I tend to agree with the OP that that case isn't great, but we've
had it like this for so long that I'm not sure we can change it.
OTOH, the issue probably only affects PG developers, so maybe
we could?
Nor do we really allow the user to opt in/out of us changing the
user-specified install locations.
Yeah, you'd have to resort to editing Makefile.global after
configuring, which is annoying.
regards, tom lane
Hi,
On 2022-07-15 19:22:12 -0400, Tom Lane wrote:
Andres Freund <andres@anarazel.de> writes:
On 2022-07-15 20:38:17 +0200, Alvaro Herrera wrote:
Right. See commit 984b0b4df83f and its discussion at [1]. The working
theory (as I remember it) is that if the installation is already
postgres-specific (because the user has made it so by having "pgsql" or
"postgres" in the argument to --prefix), then we don't need to add
another level of postgres-specificity to it; but otherwise we add
"/postgresql" to the path so that the resulting files don't end up mixed
with files installed by unrelated packages.I think the current approach isn't great.

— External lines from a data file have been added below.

-- ==== Sys2Proof/Machine/Fabric.lean ====
section
/-! DEFINITION. Transactions received over the fabric and performed at this device (R357 to R363, R374 to R381, R384), the
timers of those it sends, link events, heartbeats and notices (R385 to R390). Payloads: log 15. -/

namespace Sys2Proof.Machine
namespace State

/-! Fields of a flit's INLINE. -/

def inlAt (f : Flit) (lo n : Nat) : Nat := f.inl.toNat / 2 ^ lo % 2 ^ n
/-- The page of a flit as its home sees it: copies in this device's caches are recalled as of a tracked page, for an
untracked page there are none. -/
def pageKind (f : Flit) : PageKind := ⟨f.space, f.key.setWidth 8, true⟩
def atomicOf (n : Nat) : AtomicOp :=
  match n with
  | 0 => .swap | 1 => .add | 2 => .and | 3 => .or | 4 => .xor | 5 => .minI | 6 => .maxI | 7 => .minN | 8 => .maxN | _ => .fadd

/-! Accesses at home. -/

/-- The grants of a page that an access must have revoked first; a holder's own fills and write-backs need none (R378). -/
def grantWaits (s : State) (f : Flit) (w : Bool) : Bool :=
  let g := s.grantOf (f.gpa.toNat / 65536)
  s.grantBlocks (f.gpa.toNat / 65536) w && !(g.pendingReq.isNone && g.state == .exclusive && g.holders == [f.src])
/-- Answer with what an access came to: false while it must wait. -/
def answer (s : State) (f : Flit) (r : Perf) : State × Bool :=
  match r with
  | .done v => (s.reply f 0 v, true)
  | .fail e => (s.reply f e 0, true)
  | .wait | .sent => (s, false)
/-- RD: up to 8 bytes, as a `.b` read (R374). -/
def takeRd (s : State) (f : Flit) : State × Bool :=
  let a := f.gpa.toNat
  let n := f.aux.toNat % 16
  if windowOf (localOf a) == .control then (s.reply f (if n == 4 || n == 8 then 0 else 0x2D) (s.windowGet (localOf a % 2 ^ 32) n), true)
  else
    let (s, r) := s.engineGet f.space (f.key.setWidth 8) a n
    s.answer f r
/-- The lock of a read-modify-write that a device has here. -/
def ownsLine (f : Flit) (k : Lock) : Bool :=
  k.line == f.gpa.toNat / 128 && k.homes.isEmpty && (k.peer.map Prod.fst) == some f.src
/-- RDL: a line as its home holds it, with its tag, in 2 data flits. INLINE 0 is a fill, 2 a `.b` read, 1 the read of a
read-modify-write, which locks the line (R384). -/
def takeRdl (s : State) (f : Flit) : State × Bool :=
  let l := f.gpa.toNat / 128
  let page := l / 512
  let mode := f.inl.toNat % 4
  let give := fun (s : State) (d : Nat) =>
    let lock : Lock := ⟨l, f.space, some (f.src, f.tag), 0, [], []⟩
    let s : State := if mode == 1 then { s with homes := { s.homes with locks := s.homes.locks ++ [lock] } } else s
    (s.reply f 0 0 (tget 0 s.homes.tags l) d 2, true)
  match windowOf (localOf (128 * l)) with
  | .control | .hole => (s.reply f 0x2D 0, true)
  | .silt => match s.siltLoad 0 0 (128 * l) 128 with
    | (s, .done v) => give s v
    | (s, r) => s.answer f r
  | _ =>
    let waits := if mode == 0 then s.grantWaits f false else s.grantBlocks page (mode == 1)
    if s.lineLocked l then (s, false)
    else if waits then (s.revokeFor page (mode == 1) f.space, false)
    else
      let s := if mode == 1 then (s.recallTo l .s).invalidateOthers l none else s
      match s.homeLine 0 0 l with
      | (s, .error e) => (s.reply f e 0, true)
      | (s, .ok d) => give s d.toNat
/-- WR: up to 8 bytes, as a `.b` write (R243, R374). One of a launch's counter asks for a watch too (R306; payload: log 15). -/
def takeWr (s : State) (f : Flit) : State × Bool :=
  let a := f.gpa.toNat
  let n := f.aux.toNat % 16
  let v := inlAt f 0 64
  if windowOf (localOf a) == .control then
    if n == 4 || n == 8 then ((s.windowPut (localOf a % 2 ^ 32) n v).reply f 0 0, true) else (s.reply f 0x2D 0, true)
  else match (if n == 0 then (s, .done 0) else s.enginePut f.space (f.key.setWidth 8) a n v .plain) with
    | (s, .done _) =>
      let w : Watch := ⟨a, f.space, f.key.setWidth 8, f.inl.extractLsb' 64 64, peerNode f⟩
      ((if w.expect == 0 then s else s.addWatch 0 w).reply f 0 0, true)
    | (s, r) => s.answer f r
/-- Store a line's ciphertext with its tag (R383, R384). -/
def putCipher (s : State) (l : Nat) (c : BitVec 1024) (tag : Dbl) : Except (BitVec 8) State :=
  if s.backed (localOf (128 * l)) then .ok (s.storeCipher l c tag true) else .error 0x2D
/-- Merge the bytes of a WRM at home. -/
def mergeHome (s : State) (f : Flit) (mask : BitVec 128) : Except (BitVec 8 × State) State :=
  let l := f.gpa.toNat / 128
  let d : BitVec 1024 := f.data.setWidth 1024
  if mask == 0 then .ok s
  else match windowOf (localOf (128 * l)) with
    | .control | .hole => .error (0x2D, s)
    | .silt =>
      if f.key != 0 then (if mask == BitVec.allOnes 128 then s.siltCipher l d f.aux else .ok s)
      else match s.siltBytes (128 * l) 128 with
      | .error e => .error (e, s)
      | .ok old => s.siltPut (128 * l) 128 (mergeLine mask (BitVec.ofNat 1024 old) d).toNat
    | _ =>
      let s := (s.recallTo l .s).invalidateOthers l none
      let r := if f.key == 0 then s.homeWrite 0 0 l mask d
        else if mask == BitVec.allOnes 128 then s.putCipher l d f.aux else .ok s
      match r with
      | .ok s => .ok s
      | .error e => .error (e, s)
/-- WRM: a byte-mask merge (R242, R374). One that ends a read-modify-write finds its own lock, and goes through; the write-back of
a grant's holder needs no revoke, another merge does (INLINE [129], log 15). -/
def takeWrm (s : State) (f : Flit) : State × Bool :=
  let l := f.gpa.toNat / 128
  let mine := s.homes.locks.any fun k => ownsLine f k
  let unlock := f.inl.getLsbD 128
  let awaited := (s.grantOf (l / 512)).awaiting.contains f.src && !f.inl.getLsbD 129
  if s.lineLocked l && !(unlock && mine) then (s, false)
  else if !awaited && !(unlock && mine) && (if f.inl.getLsbD 129 then s.grantBlocks (l / 512) true else s.grantWaits f true) then
    (s.revokeFor (l / 512) true f.space, false)
  else
    let r := s.mergeHome f (f.inl.setWidth 128)
    let s := match r with | .ok s => s | .error (_, s) => s
    let s : State := if unlock then ({ s with homes := { s.homes with locks := s.homes.locks.filter fun k => !ownsLine f k } } : State).wakeHeld else s
    (s.reply f (match r with | .ok _ => 0 | .error (e, _) => e) 0, true)
/-- AMO (R253 to R255). -/
def takeAmo (s : State) (f : Flit) : State × Bool :=
  let code := inlAt f 0 8
  let op : MemOp := { size := inlAt f 8 8 % 16, amo := if code == 10 then none else some (atomicOf code), cas := code == 10 }
  let l : Lane := { i := 0, va := 0, gpa := f.gpa.toNat, leaf := 0, operand := BitVec.ofNat 64 (inlAt f 64 64),
                    expected := BitVec.ofNat 64 (inlAt f 128 64) }
  let (s, r) := s.atomicHome none (pageKind f) f.gpa.toNat op.size (amoNew op l)
  s.answer f r
/-- RSTF (R376): the lanes are written, then the flag, when it is here too, is raised. A flag that must wait keeps the
transaction, without its data. -/
def takeRstf (s : State) (f : Flit) : State × Bool :=
  let a := f.gpa.toNat
  let m : BitVec 64 := f.inl.setWidth 64
  let v : VReg := f.data.setWidth 2048
  let r := match windowOf (localOf a) with
    | .control | .hole => if m == 0 then (s, Except.ok true) else (s, .error 0x2D)
    | .silt => s.flagSilt (pageKind f) a m v
    | _ => s.flagData (pageKind f) a m v
  match r with
  | (s, .error e) => (s.reply f e 0, true)
  | (s, .ok false) => (s, false)
  | (s, .ok true) =>
    if !f.inl.getLsbD 64 then (s.reply f 0 0, true)
    else
      let k : PageKind := ⟨f.space, BitVec.ofNat 8 (inlAt f 72 4), true⟩
      match s.atomicHome none k f.aux.toNat 8 (fun old => some ((old + 1) % 2 ^ 64)) with
      | (s, .done _) => (s.reply f 0 0, true)
      | (s, .fail e) => (s.reply f e 0, true)
      | (s, _) =>
        let g : Flit := { f with inl := BitVec.ofNat 256 (f.inl.toNat / 2 ^ 64 * 2 ^ 64) }
        ({ s with homes := { s.homes with held := s.homes.held ++ [g] } }, true)
/-- TOK (R318 to R320): an addition, a take, a withdrawal, or what became of a take listed elsewhere. -/
def takeTok (s : State) (f : Flit) : State × Bool :=
  let a := f.gpa.toNat
  let id := inlAt f 64 64
  match inlAt f 0 64 with
  | 0 =>
    let (s, r) := s.tokenAdd none (pageKind f) a id
    s.answer f (match r with | .done _ => .done 0 | r => r)
  | 1 =>
    let (new, s) := s.newId
    let w : TokenWait := ⟨new, a, f.space, f.key.setWidth 8, true, .peer f, false⟩
    match s.tokenTry w with
    | (s, some r) => s.answer f r
    | (s, none) =>
      let put := fun (s : State) (l : Bool) =>
        ({ s with homes := { s.homes with tokens := s.homes.tokens ++ [({ w with listed := l } : TokenWait)] } } : State)
      let s := if s.listedAt (s.channelOf (localOf a)) < 64 then (put s true).later 8192 (.tokenReexamine a)
        else (put s false).later 256 (.tokenWaitRetry new 512)
      (s.reply f 0xFE 0, true)
  | 2 =>
    let his := fun (t : TokenWait) => match t.user with | .peer g => g.src == f.src && inlAt g 64 64 == id | _ => false
    let found := s.homes.tokens.any his
    let s : State := { s with homes := { s.homes with tokens := s.homes.tokens.filter fun t => !his t } }
    (s.reply f 0 (if found then 0 else 1), true)
  | 4 =>
    -- a watch that this device asked for is met (R306)
    let b : NodeRef := ⟨inlAt f 240 2, f.aux.toNat, inlAt f 192 48, f.inl.extractLsb' 128 64⟩
    ((s.later 0 (.launchWatchMet b)).reply f 0 0, true)
  | _ =>
    let s := match s.homes.tokens.find? fun t => t.id == id with
      | none => s
      | some w =>
        let s1 : State := { s with homes := { s.homes with tokens := s.homes.tokens.filter fun t => t.id != id } }
        if f.aux == 0 then s1.tokenTaken w.user (inlAt f 128 64) else s1.tokenFailed w.user (f.aux.setWidth 8)
    (s.reply f 0 0, true)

E.g., putting extension .so's into the same directories as "normal shared
libraries", which typically is either in the library search path via system
configuration, or in the library search path due to rpath, strikes me as quite
wrongheaded.Well, we don't, with a normal not-PG-specific install path.
Right - I was commenting on the "postgres"/"pgsql" specific logic.
which seems perfectly sane from here. The issue is that if the
install directory path already has "postgres" somewhere in it,
you get a different layout where the PG-specific subdir is smashed
together with the user libraries.I tend to agree with the OP that that case isn't great, but we've
had it like this for so long that I'm not sure we can change it.
OTOH, the issue probably only affects PG developers, so maybe
we could?
I'm not sure it just devs - I think several distribution install things into
per-major-version paths containing postgres or pgsql. But I think they also
tend to patch postgres to avoid some of the Makefile.global magic. So I
suspect it'd not be too hard for them to adjust.